==== Data supplied

-- ==== Sys2Proof/Machine/Initialise.lean ====
section
/-! DEFINITION. The initialise family: `CLR` (40_initialise.md). -/

namespace Sys2Proof.Machine

/-- `CLR`: `total <- 0`; nothing is emitted and results that wait stay (40_initialise.md R80). -/
def execClr (s : State) : Host.Outcome State Fault Refusal := .next (s.setTotal Config.initTotal)

end Sys2Proof.Machine
end

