-- ==== Sys2Proof/Certificates/Slice0/Obligations.lean ====
section
/-! DEFINITION. The statements for the provers, in the order of the spec's files. -/

open Sys2Proof Sys2Proof.Machine
open Sys2Proof.Config (Params)

-- Encoding (30_encoding.md)

/-- 30_encoding.md R61: the op field alone selects the operation; the four rows partition the 1024 words. -/
def Obligations.OpcodeMapPartitionsWords : Prop :=
  (∀ w : CmdWord,
    (decode w = .clr ↔ w &&& 0x300#10 = 0x000#10) ∧
    ((∃ b, decode w = .acc b) ↔ w &&& 0x300#10 = 0x100#10) ∧
    (decode w = .rd ↔ w &&& 0x300#10 = 0x200#10) ∧
    ((∃ d, decode w = .reserved d) ↔ w &&& 0x300#10 = 0x300#10)) ∧
  ∀ m ∈ [0x000#10, 0x100#10, 0x200#10, 0x300#10],
    ((List.range 1024).filter fun n => decide (BitVec.ofNat 10 n &&& 0x300#10 = m)).length = 256

/-- 30_encoding.md R63: the data field of `CLR` and `RD` is ignored; the canonical words; what is printed. -/
def Obligations.DataFieldOfClrAndRdIgnored : Prop :=
  (∀ w : CmdWord, opField w = 0b00#2 → decode w = .clr ∧ disassemble w = ['c', 'l', 'r']) ∧
  (∀ w : CmdWord, opField w = 0b10#2 → decode w = .rd ∧ disassemble w = ['r', 'd']) ∧
  encode .clr = some 0x000#10 ∧ encode .rd = some 0x200#10 ∧
  readLine ['c', 'l', 'r'] = .ok (some .clr) ∧ lineWords .clr = [0x000#10] ∧
  readLine ['r', 'd'] = .ok (some .rd) ∧ lineWords .rd = [0x200#10]

/-- 30_encoding.md R64: the decoder by the op field, the encoder, and where they agree. -/
def Obligations.DecodeAndEncodeAgree : Prop :=
  (∀ w : CmdWord,
    (opField w = 0b00#2 → decode w = .clr) ∧ (opField w = 0b01#2 → decode w = .acc (dataField w)) ∧
    (opField w = 0b10#2 → decode w = .rd) ∧ (opField w = 0b11#2 → decode w = .reserved (dataField w))) ∧
  encode .clr = some 0x000#10 ∧ encode .rd = some 0x200#10 ∧
  (∀ b : Byte, ∃ w, encode (.acc b) = some w ∧ w.toNat = 0x100 + b.toNat) ∧
  (∀ i : Instr, i.wellFormed = true → ∃ w, encode i = some w ∧ decode w = i) ∧
  ∀ w : CmdWord, encode (decode w) = some w ↔
    w.toNat = 0x000 ∨ w.toNat = 0x200 ∨ (0x100 ≤ w.toNat ∧ w.toNat ≤ 0x1FF)

/-- A few of the words of 95_test_vectors.md V3.5 decode to the command they stand for (30_encoding.md R60, R61).
That a number said to have 16 bits may be a word, and that a number above ten bits decodes to nothing, is the
model's choice (log entry 13). -/
def Obligations.DecodesWrittenWords : Prop :=
  decodeTableWord 16 0b00_00000000 = some .clr ∧ decodeTableWord 16 0b00_11111111 = some .clr ∧
  decodeTableWord 16 0b01_00000000 = some (.acc 0x00#8) ∧ decodeTableWord 16 0b01_01111010 = some (.acc 0x7A#8) ∧
  decodeTableWord 16 0b10_00000000 = some .rd ∧ decodeTableWord 16 0b10_11111111 = some .rd ∧
  decodeTableWord 16 0b11_00000000 = some (.reserved 0x00#8) ∧ decodeTableWord 16 0b100_00000000 = none

/-- 30_encoding.md R64, R69, R70: for every program of the assembler, decoding the words of its expansion gives the
commands its lines stand for; only `.word` can give a reserved word; and for every well-formed command, the number
of its encoding decodes back to it. That the number may be given with any `nbits` from 10 on is the model's choice
(log entry 13). -/
def Obligations.ProgramsDecodeToTheirCommands : Prop :=
  (∀ program : List AsmLine,
    (program.flatMap lineWords).map decode = program.flatMap lineCommands ∧
    ((∀ w, .word w ∉ program) → ∀ i ∈ program.flatMap lineCommands, i.wellFormed = true)) ∧
  ∀ i : Instr, i.wellFormed = true →
    ∃ w, encode i = some w ∧ decode w = i ∧ ∀ nbits, 10 ≤ nbits → decodeTableWord nbits w.toNat = some i

/-- 30_encoding.md R63, R69: what the disassembler prints for a word, the assembler reads back as its canonical
word. R63 gives the text of `clr` and `rd`; the text of the other words is the model's choice (log entry 14). -/
def Obligations.DisassemblyAssemblesBack : Prop :=
  ∀ w : CmdWord, assemble [disassemble w] =
    .ok [if opField w = 0b00#2 then 0x000#10 else if opField w = 0b10#2 then 0x200#10 else w]

/-- 30_encoding.md R69, R70: lines of the assembler read as 95_test_vectors.md P1, P3 and P4 give their words, and
the errors of R69. Blanks, comments, the case of digits and a `;` between quotes are the model's choice where the
rules are silent (log entry 14). -/
def Obligations.AssemblesWrittenPrograms : Prop :=
  assemble ["parse \"12\"        ; clr / acc / acc / rd".toList] = .ok [0x000#10, 0x131#10, 0x132#10, 0x200#10] ∧
  assemble ["parse \"-5\"".toList] = .ok [0x000#10, 0x12D#10, 0x135#10, 0x200#10] ∧
  assemble ["clr".toList, "acc '4'".toList, "rd".toList, "acc '2'".toList, "rd".toList, "rd".toList] =
    .ok [0x000#10, 0x134#10, 0x200#10, 0x132#10, 0x200#10, 0x200#10] ∧
  assemble ["accs \"\"".toList, "accn 0x7A, 3".toList, ".word 0x3FF".toList, "acc 48".toList] =
    .ok [0x17A#10, 0x17A#10, 0x17A#10, 0x3FF#10, 0x130#10] ∧
  assemble ["acc ';' ; a comment".toList, "accs \"a;b\"".toList] = .ok [0x13B#10, 0x161#10, 0x13B#10, 0x162#10] ∧
  assemble ["acc 256".toList] = .error .byteOutOfRange ∧ assemble [".word 0x400".toList] = .error .wordOutOfRange

-- CLR (40_initialise.md)

/-- 40_initialise.md R80: `CLR` completes in every state; it writes 0 to `total` and changes nothing else, so the
results that wait stay; the old value has no influence; the words that are `CLR`. -/
def Obligations.ClrWritesZero : Prop :=
  (∀ w : CmdWord, decode w = .clr ↔ w.toNat ≤ 0x0FF) ∧ encode .clr = some 0x000#10 ∧
  ∀ s : State, exec .clr s = .next { s with total := 0#128 } ∧
    ∀ v : Total, exec .clr { s with total := v } = exec .clr s

/-- 40_initialise.md R81: `CLR` is idempotent, absorbs the history on its left, and `CLR`, `RD` emits 0. -/
def Obligations.ClrLaws : Prop :=
  (∀ t c, run t (.clr :: .clr :: c) = run t (.clr :: c)) ∧
  (∀ t c, (run t (c ++ [.clr])).1 = 0#128) ∧
  (∀ t t' c d, run t (c ++ .clr :: d) = ((run t' (.clr :: d)).1, (run t c).2 ++ (run t' (.clr :: d)).2)) ∧
  ∀ t, run t [.clr, .rd] = (0#128, [0#128])
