/-- While the stage keeps the oldest command the pipeline is not empty. -/
theorem edge_inFlight_ne_nil_of_held {p : Params} {pin : PortIn} {s t : State} {c : InFlight} {rest : List InFlight}
    (hrst : pin.rst = false) (hseen : s.resetSeen = true) (hq : s.inFlight = c :: rest)
    (hhold : stageHolds p c s = true) (h : edge p pin s = .next t) : t.inFlight ≠ [] := by
  obtain ⟨-, hflight, -, -, hedge, -⟩ := takeResult_frame pin s
  obtain ⟨u, hexec, ht, -⟩ := edge_newWords hrst hseen h
  have hwaits : (stageHolds p c (takeResult pin s) || stalls p (decode c.word) (takeResult pin s)) = true := by
    rw [stageHolds_congr hedge, hhold, Bool.true_or]
  obtain rfl := Host.Outcome.next.inj ((executeOldest_of_waits (hflight.trans hq) hwaits).symm.trans hexec)
  rw [ht]
  exact List.append_ne_nil_of_left_ne_nil (List.cons_ne_nil _ _) _

/-- The pipeline is not empty after an edge that leaves the host words to send: the edge accepts a word, or it refuses it
because the stage keeps the oldest command, which is no `RD`. -/
theorem Offering.inFlight_ne_nil {p : Params} {ws : List CmdWord} {k : Nat} {s t : State} (hs : Offering p ws k s)
    (h : edge p (offerFirst ws) s = .next t) (hrest : restWords p ws s ≠ []) : t.inFlight ≠ [] := by
  obtain ⟨hrst, -⟩ := offerFirst_pins ws
  cases haccepts : accepts p (offerFirst ws) s with
  | true =>
    obtain ⟨u, -, ht, -⟩ := edge_newWords hrst hs.seen h
    rw [ht, newWords_of_accepts haccepts]
    exact List.append_ne_nil_of_right_ne_nil _ (List.cons_ne_nil _ _)
  | false =>
    rw [restWords, if_neg (by simp [haccepts])] at hrest
    obtain ⟨w, others, rfl⟩ := List.exists_cons_of_ne_nil hrest
    have hunready : cmdReady p false s = false := by simpa [accepts, offerFirst] using haccepts
    rcases (cmdReady_eq_false_iff p false s).mp hunready with hreset | hrecovery | hmany | ⟨-, c, rest, hcons, hwhy⟩
    · cases hreset
    · exact absurd hs.recovery (by rw [recovered_eq_false_iff.mpr hrecovery]; decide)
    · exact absurd hs.onTime.2 hmany.not_ge
    · have hfirst : decode c.word ≠ .rd := by
        have hpairs := hs.onlyLastRd
        rw [hcons, List.map_cons, List.cons_append, OnlyLastIsRd, List.pairwise_cons] at hpairs
        exact hpairs.1 w (List.mem_append_right _ List.mem_cons_self)
      have hhold := hwhy.resolve_right fun hstall => hfirst (stalls_iff.mp hstall).1
      exact edge_inFlight_ne_nil_of_held hrst hs.seen hcons hhold h

theorem offerAll_succ_of_edge {p : Params} {n : Nat} {ws : List CmdWord} {s t : State}
    (h : edge p (offerFirst ws) s = .next t) :
    offerAll p (n + 1) ws s = offerAll p n (restWords p ws s) t := by
  simp only [offerAll, h, restWords]

/-- With `CMD_LATENCY_MAX` edges for each word to send and those that the pipeline needs, all is accepted and
completed. -/
theorem Offering.completes {p : Params} {n k : Nat} {ws : List CmdWord} {s : State} (hs : Offering p ws k s)
    (hbusy : ws ≠ [] → 0 < k) (hn : k + ws.length * p.cmdLatencyMax ≤ n) :
    ∃ t, offerAll p n ws s = .next t ∧ t.inFlight = [] ∧ t.accepted = s.accepted ++ ws := by
  induction n generalizing k ws s with
  | zero =>
    have hk : k = 0 := by omega
    have hws : ws = [] := by
      by_contra hws
      exact (hbusy hws).ne' hk
    have hq : s.inFlight = [] := List.eq_nil_of_length_eq_zero (Nat.le_zero.mp (hk ▸ hs.drains.1))
    exact ⟨s, rfl, hq, by rw [hws, List.append_nil]⟩
  | succ n ih =>
    obtain ⟨u, hedge, -⟩ := edge_completes p (offerFirst ws) hs.seen
    obtain ⟨hu, haccepted⟩ := hs.after_edge hedge
    have hbusy' (hrest : restWords p ws s ≠ []) :=
      (List.length_pos_iff.mpr (hs.inFlight_ne_nil hedge hrest)).trans_le hu.drains.1
    have hn' : k - 1 + (newWords p (offerFirst ws) s).length * p.cmdLatencyMax +
        (restWords p ws s).length * p.cmdLatencyMax ≤ n := by
      rw [Nat.add_assoc, newWords_add_restWords]
      cases ws with
      | nil =>
        rw [List.length_nil, Nat.zero_mul, Nat.add_zero] at hn ⊢
        omega
      | cons w ws =>
        have hk := hbusy (List.cons_ne_nil w ws)
        omega
    obtain ⟨t, hoffer, hq, ht⟩ := ih hu hbusy' hn'
    refine ⟨t, (offerAll_succ_of_edge hedge).trans hoffer, hq, ?_⟩
    rw [ht, haccepted, List.append_assoc, newWords_append_restWords]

========

**Your task**.
Set down, exactly as they appear above, all lines from the one that has "(∀ w : CmdWord, decode" down to the one that has "exact List.append_ne_nil_of_left_ne_nil (List.cons_ne_nil", including those two and no others.

**Solution**.
  (∀ w : CmdWord, decode w = .clr ↔ w.toNat ≤ 0x0FF) ∧ encode .clr = some 0x000#10 ∧
  ∀ s : State, exec .clr s = .next { s with total := 0#128 } ∧
    ∀ v : Total, exec .clr { s with total := v } = exec .clr s

/-- 40_initialise.md R81: `CLR` is idempotent, absorbs the history on its left, and `CLR`, `RD` emits 0. -/
def Obligations.ClrLaws : Prop :=
  (∀ t c, run t (.clr :: .clr :: c) = run t (.clr :: c)) ∧
  (∀ t c, (run t (c ++ [.clr])).1 = 0#128) ∧
  (∀ t t' c d, run t (c ++ .clr :: d) = ((run t' (.clr :: d)).1, (run t c).2 ++ (run t' (.clr :: d)).2)) ∧
  ∀ t, run t [.clr, .rd] = (0#128, [0#128])
/-- While the stage keeps the oldest command the pipeline is not empty. -/
theorem edge_inFlight_ne_nil_of_held {p : Params} {pin : PortIn} {s t : State} {c : InFlight} {rest : List InFlight}
    (hrst : pin.rst = false) (hseen : s.resetSeen = true) (hq : s.inFlight = c :: rest)
    (hhold : stageHolds p c s = true) (h : edge p pin s = .next t) : t.inFlight ≠ [] := by
  obtain ⟨-, hflight, -, -, hedge, -⟩ := takeResult_frame pin s
  obtain ⟨u, hexec, ht, -⟩ := edge_newWords hrst hseen h
  have hwaits : (stageHolds p c (takeResult pin s) || stalls p (decode c.word) (takeResult pin s)) = true := by
    rw [stageHolds_congr hedge, hhold, Bool.true_or]
  obtain rfl := Host.Outcome.next.inj ((executeOldest_of_waits (hflight.trans hq) hwaits).symm.trans hexec)
  rw [ht]
  exact List.append_ne_nil_of_left_ne_nil (List.cons_ne_nil _ _) _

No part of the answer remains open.